Commit c2865b11 authored by Jakub Kicinski's avatar Jakub Kicinski
Browse files

Daniel Borkmann says:

====================
pull-request: bpf-next 2023-04-13

We've added 260 non-merge commits during the last 36 day(s) which contain
a total of 356 files changed, 21786 insertions(+), 11275 deletions(-).

The main changes are:

1) Rework BPF verifier log behavior and implement it as a rotating log
   by default with the option to retain old-style fixed log behavior,
   from Andrii Nakryiko.

2) Adds support for using {FOU,GUE} encap with an ipip device operating
   in collect_md mode and add a set of BPF kfuncs for controlling encap
   params, from Christian Ehrig.

3) Allow BPF programs to detect at load time whether a particular kfunc
   exists or not, and also add support for this in light skeleton,
   from Alexei Starovoitov.

4) Optimize hashmap lookups when key size is multiple of 4,
   from Anton Protopopov.

5) Enable RCU semantics for task BPF kptrs and allow referenced kptr
   tasks to be stored in BPF maps, from David Vernet.

6) Add support for stashing local BPF kptr into a map value via
   bpf_kptr_xchg().

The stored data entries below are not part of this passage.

@[simp] theorem State.startFails_pending (s : State) (f : StartFault) (stageBefore : Nat) : (s.startFails f stageBefore).pending = s.pending :=
  by simp [State.startFails]
@[simp] theorem State.startFails_rb (s : State) (f : StartFault) (stageBefore : Nat) : (s.startFails f stageBefore).rb = s.rb :=
  by simp [State.startFails]
@[simp] theorem State.startFails_frame (s : State) (f : StartFault) (stageBefore : Nat) : (s.startFails f stageBefore).frame = s.frame :=
  by simp [State.startFails]
@[simp] theorem State.startFails_ring (s : State) (f : StartFault) (stageBefore : Nat) : (s.startFails f stageBefore).ring = s.ring :=
  by simp [State.startFails]
@[simp] theorem State.startFails_dp (s : State) (f : StartFault) (stageBefore : Nat) : (s.startFails f stageBefore).dp = s.dp :=
  by simp [State.startFails]
@[simp] theorem State.startFails_tables (s : State) (f : StartFault) (stageBefore : Nat) : (s.startFails f stageBefore).tables = s.tables :=
  by simp [State.startFails]
@[simp] theorem State.startFails_scan (s : State) (f : StartFault) (stageBefore : Nat) : (s.startFails f stageBefore).scan = s.scan :=
  by simp [State.startFails]
@[simp] theorem State.startFails_film (s : State) (f : StartFault) (stageBefore : Nat) : (s.startFails f stageBefore).film = s.film :=
  by simp [State.startFails]
@[simp] theorem State.startFails_pins (s : State) (f : StartFault) (stageBefore : Nat) : (s.startFails f stageBefore).pins = s.pins :=
  by simp [State.startFails]
@[simp] theorem State.startFails_nextId (s : State) (f : StartFault) (stageBefore : Nat) : (s.startFails f stageBefore).nextId = s.nextId :=
  by simp [State.startFails]

@[simp] theorem State.startPasses_pending (s : State) (rb : RunBlock) : (s.startPasses rb).pending = s.pending :=
  by simp [State.startPasses]
@[simp] theorem State.startPasses_regs (s : State) (rb : RunBlock) : (s.startPasses rb).regs = s.regs :=
  by simp [State.startPasses]
@[simp] theorem State.startPasses_tables (s : State) (rb : RunBlock) : (s.startPasses rb).tables = s.tables :=
  by simp [State.startPasses]
@[simp] theorem State.startPasses_pins (s : State) (rb : RunBlock) : (s.startPasses rb).pins = s.pins :=
  by simp [State.startPasses]

@[simp] theorem State.validateStart_pending (s : State) (data : Option (List Byte)) (stageBefore : Nat) : (s.validateStart data stageBefore).pending = s.pending :=
  by unfold State.validateStart; (repeat' split) <;> simp
@[simp] theorem State.validateStart_tables (s : State) (data : Option (List Byte)) (stageBefore : Nat) : (s.validateStart data stageBefore).tables = s.tables :=
  by unfold State.validateStart; (repeat' split) <;> simp
@[simp] theorem State.validateStart_pins (s : State) (data : Option (List Byte)) (stageBefore : Nat) : (s.validateStart data stageBefore).pins = s.pins :=
  by unfold State.validateStart; (repeat' split) <;> simp

@[simp] theorem State.takeDeck_pending (s : State) (h : DeckHeader) : (s.takeDeck h).pending = s.pending :=
  by unfold State.takeDeck; split <;> simp
@[simp] theorem State.takeDeck_rb (s : State) (h : DeckHeader) : (s.takeDeck h).rb = s.rb :=
  by unfold State.takeDeck; split <;> simp
@[simp] theorem State.takeDeck_scan (s : State) (h : DeckHeader) : (s.takeDeck h).scan = s.scan :=
  by unfold State.takeDeck; split <;> simp
@[simp] theorem State.takeDeck_pins (s : State) (h : DeckHeader) : (s.takeDeck h).pins = s.pins :=
  by unfold State.takeDeck; split <;> simp

@[simp] theorem State.waitForDeck_pending (s : State) : s.waitForDeck.pending = s.pending :=
  by unfold State.waitForDeck; split <;> simp
@[simp] theorem State.waitForDeck_regs (s : State) : s.waitForDeck.regs = s.regs :=
  by unfold State.waitForDeck; split <;> simp
@[simp] theorem State.waitForDeck_rb (s : State) : s.waitForDeck.rb = s.rb :=
  by unfold State.waitForDeck; split <;> simp
@[simp] theorem State.waitForDeck_seq (s : State) : s.waitForDeck.seq = s.seq :=
  by unfold State.waitForDeck; split <;> simp
@[simp] theorem State.waitForDeck_frame (s : State) : s.waitForDeck.frame = s.frame :=
  by unfold State.waitForDeck; split <;> simp
@[simp] theorem State.waitForDeck_ring (s : State) : s.waitForDeck.ring = s.ring :=
  by unfold State.waitForDeck; split <;> simp
@[simp] theorem State.waitForDeck_dp (s : State) : s.waitForDeck.dp = s.dp :=
  by unfold State.waitForDeck; split <;> simp
@[simp] theorem State.waitForDeck_tables (s : State) : s.waitForDeck.tables = s.tables :=
  by unfold State.waitForDeck; split <;> simp
@[simp] theorem State.waitForDeck_scan (s : State) : s.waitForDeck.scan = s.scan :=
  by unfold State.waitForDeck; split <;> simp
@[simp] theorem State.waitForDeck_film (s : State) : s.waitForDeck.film = s.film :=
  by unfold State.waitForDeck; split <;> simp
@[simp] theorem State.waitForDeck_pins (s : State) : s.waitForDeck.pins = s.pins :=
  by unfold State.waitForDeck; split <;> simp
@[simp] theorem State.waitForDeck_nextId (s : State) : s.waitForDeck.nextId = s.nextId :=
  by unfold State.waitForDeck; split <;> simp

@[simp] theorem State.actOnHeader_pending (s : State) (data : Option (List Byte)) : (s.actOnHeader data).pending = s.pending :=
  by unfold State.actOnHeader; simp only []; (repeat' split) <;> simp_all []
@[simp] theorem State.actOnHeader_rb (s : State) (data : Option (List Byte)) : (s.actOnHeader data).rb = s.rb :=
  by unfold State.actOnHeader; simp only []; (repeat' split) <;> simp_all []
@[simp] theorem State.actOnHeader_scan (s : State) (data : Option (List Byte)) : (s.actOnHeader data).scan = s.scan :=
  by unfold State.actOnHeader; simp only []; (repeat' split) <;> simp_all []
@[simp] theorem State.actOnHeader_pins (s : State) (data : Option (List Byte)) : (s.actOnHeader data).pins = s.pins :=
  by unfold State.actOnHeader; simp only []; (repeat' split) <;> simp_all []

end Sys2Proof.Machine
end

This is useful e.g. for rbtree node creation
   for new cgroups, from Dave Marchevsky.

7) Fix BTF handling of is_int_ptr to skip modifiers to work around
   tracing issues where a program cannot be attached, from Feng Zhou.

8) Migrate a big portion of test_verifier unit tests over to
   test_progs -a verifier_* via inline asm to ease {read,debug}ability,
   from Eduard Zingerman.

9) Several updates to the instruction-set.rst documentation
   which is subject to future IETF standardization
   (https://lwn.net/Articles/926882/), from Dave Thaler.

10) Fix BPF verifier in the __reg_bound_offset's 64->32 tnum sub-register
    known bits information propagation, from Daniel Borkmann.

11) Add skb bitfield compaction work related to BPF with the overall goal
    to make more of the sk_buff bits optional, from Jakub Kicinski.

12) BPF selftest cleanups for build id extraction which stand on its own
    from the upcoming integration work of build id into struct file object,
    from Jiri Olsa.

13) Add fixes and optimizations for xsk descriptor validation and several
    selftest improvements for xsk sockets, from Kal Conley.

14) Add BPF links for struct_ops and enable switching implementations
    of BPF TCP cong-ctls under a given name by replacing backing
    struct_ops map, from Kui-Feng Lee.

15) Remove a misleading BPF verifier env->bypass_spec_v1 check on variable
    offset stack read as earlier Spectre checks cover this,
    from Luis Gerhorst.

16) Fix issues in copy_from_user_nofault() for BPF and other tracers
    to resemble copy_from_user_nmi() from safety PoV, from Florian Lehner
    and Alexei Starovoitov.

17) Add --json-summary option to test_progs in order for CI tooling to
    ease parsing of test results, from Manu Bretelle.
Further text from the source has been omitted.